Проще казалось растолковать, как делается фильм — и когда она стала спрашивать, что такое съемки, чем различаются павильонные и натурные, я понадеялась ознакомить ее, хоть косвенно, со своим ремеслом. Была прямая возможность: по моей книге как раз снимался фильм. По утрам за мной заезжала машина, отвозила на киностудию; а по возвращении она принималась допытываться: что было; кто еще был; о чем говорили; как прошел день — и чем мы вообще там занимаемся. И я как-то раз объявила, что беру ее с собой. Собственно, я не рассчитывала, что поедет, Эмеренц никогда не бывала дальше кладбища, но на следующий день рано утром застала ее у ворот в воскресном платье, с белоснежным платочком и стеблем майорана в руках.
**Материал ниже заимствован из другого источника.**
/-! Loop queues. -/

/-- Set the registers of a run DEAD (R213). -/
def deadRun (g : Group) (base len : Nat) : Group :=
  (List.range len).foldl (fun g i => setReg g (base + i) { (regAt g (base + i)) with st := .dead }) g
/-- The run of a configured queue. -/
def deadQueue (g : Group) (k : Nat) : Group :=
  match g.loopqs.toList.getD k none with
  | some q => deadRun g q.base q.len
  | none => g
/-- A register of a run still awaits its value. -/
def runEmpty (g : Group) (base len : Nat) : Bool := (List.range len).any fun i => (regAt g (base + i)).st == .empty

/-- LQCFG (R213). Its own traps are raised whatever lanes are active: R56 withholds the change only (DESIGN CHOICE, log
entry 113). It waits while a register of the old or the new run is EMPTY (DESIGN CHOICE, log entry 136). -/
def execLqcfg (f : RI) (s : State) : Out :=
  issue (.lqcfg f) s fun c =>
    let i := f.imm.toNat
    let k := i % 8
    let base := bitsOf i 11 4
    let len := bitsOf i 15 12 + 1
    let on := i.testBit 3
    let old := c.g.loopqs.toList.getD k none
    let shared : Bool := on && (c.g.loopqs.toList.zipIdx).any fun x => x.2 != k && (match x.1 with
      | some q => decide (q.base < base + len) && decide (base < q.base + q.len)
      | none => false)
    if shared || (match old with | some q => q.occ != 0 | none => false) || streamFeeds c.t c.r.grp k then .trap (causeOf tcQueueerr)
    else if (on && runEmpty c.g base len) || (match old with | some q => runEmpty c.g q.base q.len | none => false) then .stall
    else effect c fun s => updGroup s c.r fun g =>
      let g := deadQueue g k
      let g := if on then deadRun g base len else g
      { g with loopqs := g.loopqs.setIfInBounds k (if on then some ⟨base, len, 0, 0, false⟩ else none) }

/-! The address engine. -/

def streamNloop (ctl : Nat) : Nat := bitsOf ctl 2 0 + 1
def streamMode (ctl : Nat) : Nat := bitsOf ctl 4 3
def streamGrp (ctl : Nat) : Nat := bitsOf ctl 13 9
def streamLq (ctl : Nat) : Nat := bitsOf ctl 8 6
def streamHq (ctl : Nat) : Nat := bitsOf ctl 17 14

/-- The number of elements of a stream. -/
def streamTotal (x : Stream) : Nat := (x.count.take (streamNloop x.ctl)).foldl (· * ·) 1
/-- The address of element `e` (R214). -/
def streamAddr (x : Stream) (e : Nat) : Nat :=
  let r := ((x.count.zip x.stride).take (streamNloop x.ctl)).foldl (fun (r : Nat × Int) y =>
    (r.1 / max 1 y.1, r.2 + ((r.1 % max 1 y.1 : Nat) : Int) * y.2)) (e, (x.base : Int))
  wrap 64 r.2

/-- A descriptor is valid for a team (R215). -/
def streamOk (c : Ctx) (b : List Byte) : Bool :=
  let ctl := dNat b 0 8
  let mode := streamMode ctl
  ctl < 2 ^ 18 && dNat b 0x70 16 == 0 && mode != 3
    && ((List.range (streamNloop ctl)).all fun k => dNat b (0x50 + 4 * k) 4 != 0)
    && (if mode == 2 then (hqAt c.s c.t.core (streamHq ctl)).isSome
        else match c.t.groups[streamGrp ctl]? with
          | some g => (g.loopqs.toList.getD (streamLq ctl) none).isSome
          | none => false)

def updStream (s : State) (t : TeamRef) (f : Stream → Stream) : State := updTeam s t fun t => { t with stream := f t.stream }

/-- AECFG (R215). -/
def execAecfg (f : MF) (s : State) : Out :=
  issue (.aecfg f) s fun c =>
    if c.act = 0 then .go {}
    else if c.t.stream.st == .running then .trap (causeOf tcQueueerr)
    else withLine c false 7 (addrOf c f 64 ((lowLane c.act).getD 0)) 2 fun b load =>
      if streamOk c b then
        let x : Stream := ⟨.configured, dNat b 0 8, dNat b 8 8, (List.range 8).map fun k => dInt b (0x10 + 8 * k),
          (List.range 8).map fun k => dNat b (0x50 + 4 * k) 4, 0, [], none⟩
        .go { post := fun s => updStream (load s) c.r.team fun _ => x }
      else .trap (causeOf tcQueueerr)

/-- The program has pushed values that the target queue still holds (R215). -/
def progFed (t : Team) : Bool :=
  streamMode t.stream.ctl != 2 && match t.groups[streamGrp t.stream.ctl]? with
    | some g => match g.loopqs.toList.getD (streamLq t.stream.ctl) none with
      | some q => q.byProg
      | none => true
    | none => true

/-- AEGO (R215, R216): it waits until the group's earlier accesses are performed; a stream that runs already goes on (DESIGN CHOICE, log
entry 135). -/
def execAego (f : RI) (s : State) : Out :=
  issue (.aego f) s fun c =>
    if c.t.stream.st == .idle || progFed c.t then .trap (causeOf tcQueueerr)
    else if !c.g.queue.isEmpty || slogHolds c.s c.r c.t.core then .stall
    else effect c fun s => updStream s c.r.team fun x =>
      match x.st with
      | .running => x
      | .done => { x with st := .running, elem := 0, part := [], fault := none }
      | _ => { x with st := .running, fault := none }
/-- AESTOP (R215): a stream that does not run is left as it is (DESIGN CHOICE, log entry 135). -/
def execAestop (f : RI) (s : State) : Out :=
  issue (.aestop f) s fun c => effect c fun s => updStream s c.r.team fun x =>
    if x.st == .running then { x with st := .stopped } else x

/-- Push a row of lanes to a loop queue by the address engine (R214). -/
def streamPush (g : Group) (k : Nat) (v : List Nat) : Group :=
  match g.loopqs.toList.getD k none with
  | some q =>
    let t := q.base + (q.head + q.occ) % q.len
    let g := setReg g t ⟨.full, Lanes.mk fun l => BitVec.ofNat 32 (v.getD l 0)⟩
    { g with loopqs := g.loopqs.setIfInBounds k (some { q with occ := q.occ + 1 }) }
  | none => g

/-- The stream's next element counts, with its value; a full row, or the last, is pushed. -/
def streamTake (s : State) (t : TeamRef) (v : Nat) : State :=
  match teamAt s t with
  | some x =>
    let st := x.stream
    let row := st.part ++ [v]
    let last := decide (streamTotal st ≤ st.elem + 1)
    let full := last || row.length == 32
    let s := if full then updGroup s ⟨t, streamGrp st.ctl⟩ fun g => streamPush g (streamLq st.ctl) row else s
    updStream s t fun st => { st with elem := st.elem + 1, part := if full then [] else row, st := if last then .done else .running }
  | none => s

/-- The load of a LOAD element as an access of the fed group (R214, R216). -/
def streamAccess (x : Stream) (va : Nat) : Access :=
  { opc := if abit x.ctl 5 == 1 then 0x82 else 0x80
    sub := 0, mod := 2, lanes := 1, dst := 0, addr := Lanes.all (BitVec.ofNat 64 va), data := Lanes.all 0, all := 1, pc := 0
    slot2 := false, tok := 0, fault := none, stage := 0, wait := ⟨none, 0⟩, born := 0, wasDead := false, owed := 0
    thr := Lanes.all 0, ser := false, narrow := false }

/-- What the next element of a running stream does: nothing yet, ask for a host line, stop, or one value. -/
def streamNext (s : State) (t : Team) (gr : Grid) : Option State :=
  let x := t.stream
  let va := streamAddr x x.elem
  let room : Bool := match t.groups[streamGrp x.ctl]? with
    | some g => match g.loopqs.toList.getD (streamLq x.ctl) none with
      | some q => decide (q.occ < q.len) || !(x.part.length == 31 || decide (streamTotal x ≤ x.elem + 1))
      | none => false
    | none => false
  if x.st != .running then none
  else if streamMode x.ctl = 2 then
    match hqAt s t.core (streamHq x.ctl) with
    | some (cl, q) =>
      if q.allow = 0 ∨ (q.waiters.isEmpty ∧ q.cap ≤ q.entries.length) then none
      else
        let s := hqAppend (updHq s cl q.num fun q => { q with allow := q.allow - 1 }) cl q.num (BitVec.ofNat 32 va)
        let last := decide (streamTotal x ≤ x.elem + 1)
        some (updStream s t.ref fun x => { x with elem := x.elem + 1, st := if last then .done else .running })
    | none => none
  else if !room then none
  else if streamMode x.ctl = 1 then some (streamTake s t.ref (va % 2 ^ 32))
  else match t.groups[streamGrp x.ctl]? with
    | none => none
    | some g =>
      let a := streamAccess x va
      match lanePlace s t gr g a 0 with
      | .inr (code, info) => some (updStream s t.ref fun x => { x with st := .stopped, fault := some (code, info, va) })
      | .inl p =>
        if abit x.ctl 5 == 0 && ((slogOf s t.core).any (fun e => slogTouches e va 4) || shareHolds t va 4) then none
        else match hostLacks s a [(0, p)] with
          | [] => some (hostUsed (streamTake (placeRead s t p 0 0 4).1 t.ref (ofBytes (placeRead s t p 0 0 4).2)) (hostLinesOf [(0, p)]))
          | l => if l.all fun y => hostAsked s y.2.1 then none else some (l.foldl (fun s y => hostAsk s y.1 y.2.1 y.2.2) s)

def streamStep (s : State) (t : TeamRef) : Option State :=
  match teamAt s t, gridAt s t.grid with
  | some x, some gr => if partRuns s t then streamNext s x gr else none
  | _, _ => none
def canAeStreamElement (s : State) (t : TeamRef) : Bool := (streamStep s t).isSome
/-- AE_STREAM_ELEMENT (R214, R216). -/
def execAeStreamElement (t : TeamRef) (s : State) : Out :=
  event s (canAeStreamElement s t) fun s => (streamStep s t).getD s

/-! Accumulator banks and roles. -/

/-- ACCALLOC (R217). -/
def execAccalloc (f : RI) (s : State) : Out :=
  issue (.accalloc f) s fun c =>
    let n := f.imm.toNat % 32
    if 16 < c.t.accN + n then .trap (causeOf tcAccna)
    else if c.act = 0 then .go {}
    else if (accWaiting c.s c.t.core).isEmpty && decide (n ≤ freeBanks c.s c.t.core) then
      .go { uni := some (BitVec.ofNat 64 (4 * c.t.accN)), post := fun s => grantBanks s c.r.team n }
    else if queueFull c.g then .stall
    else .go { drop := true, post := fun s => pushAccess c.r (waitEntry c f.dst 0 n) s }
/-- ACCFREE (R217). -/
def execAccfree (f : RI) (s : State) : Out :=
  issue (.accfree f) s fun c =>
    let n := f.imm.toNat % 32
    let h := c.t.accN
    if h < n then .trap (causeOf tcAccna)
    else if c.t.eops.any fun o => o.tiles.any fun k => decide (4 * (h - n) ≤ k) && decide (k < 4 * h) then .stall
    else effect c fun s =>
      accGrant (updTeam s c.r.team fun t =>
        { t with accN := h - n, acc := t.acc.filter fun x => decide (x.1 < 4096 * (h - n)) }) c.t.core
/-- ROLE (R201). -/
def execRole (f : RI) (s : State) : Out :=
  issue (.role f) s fun c => effect c fun s => updGroup s c.r fun g =>
    let i := f.imm.toNat
    { g with role := ⟨if i.testBit 4 then some (i % 16) else none, if i.testBit 9 then some (bitsOf i 8 5) else none⟩ }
И мне стало совестно тех циничных замечаний и подковырок, которыми обмениваются, сидя там, на студии — или, того хуже, молча прикапливают раздражение, чтобы потом излить на кого-то в отместку за потерянные часы: на съемках ведь каждая минута на счету. Мы языки распускаем, а она, одетая по-воскресному, с безмолвной, почти торжественной серьезностью относится к тому, что ожидает увидеть.
Никто ее не остановил, не поинтересовался, зачем она тут, среди киношников. У входа приняли ее, вероятно, за статистку, и на студии она держалась с таким непринужденным спокойствием, словно актриса или сценаристка. Присела, где указали, и, ни о чем не спрашивая, никому не мешая, тихо — терпеливо наблюдала. На очереди был ответственный эпизод, требовавшей предельной естественности от актеров, чтобы произвести нужное впечатление. Шла обычная подготовительная суета: гримировка, читка текста, прикидка освещения, расстояния. Наконец встали, навели: готово! — и тут же переезд на остров Маргит, продолжить съемки на натуре. Эмеренц, не отрываясь, глядела из машины на дорогу; Бог весть, когда, наверно, видела последний раз Гранд-отель на острове, если видела вообще. Один оператор снимал сверху, с геликоптера; Эмеренц поглядывала то на него, то на кран с другим оператором. Тут была, по крайней мере, техника: машинам отводилась роль не меньшая, чем актерам, занятым в кульминационной любовной сцене. Нахлынувшая страсть должна была словно затмить зрение влюбленных: лес склонился над ними, земля, деревья закружились в ее водовороте. Сцена удалась, все вышло на редкость хорошо, мы потом видели на мониторе.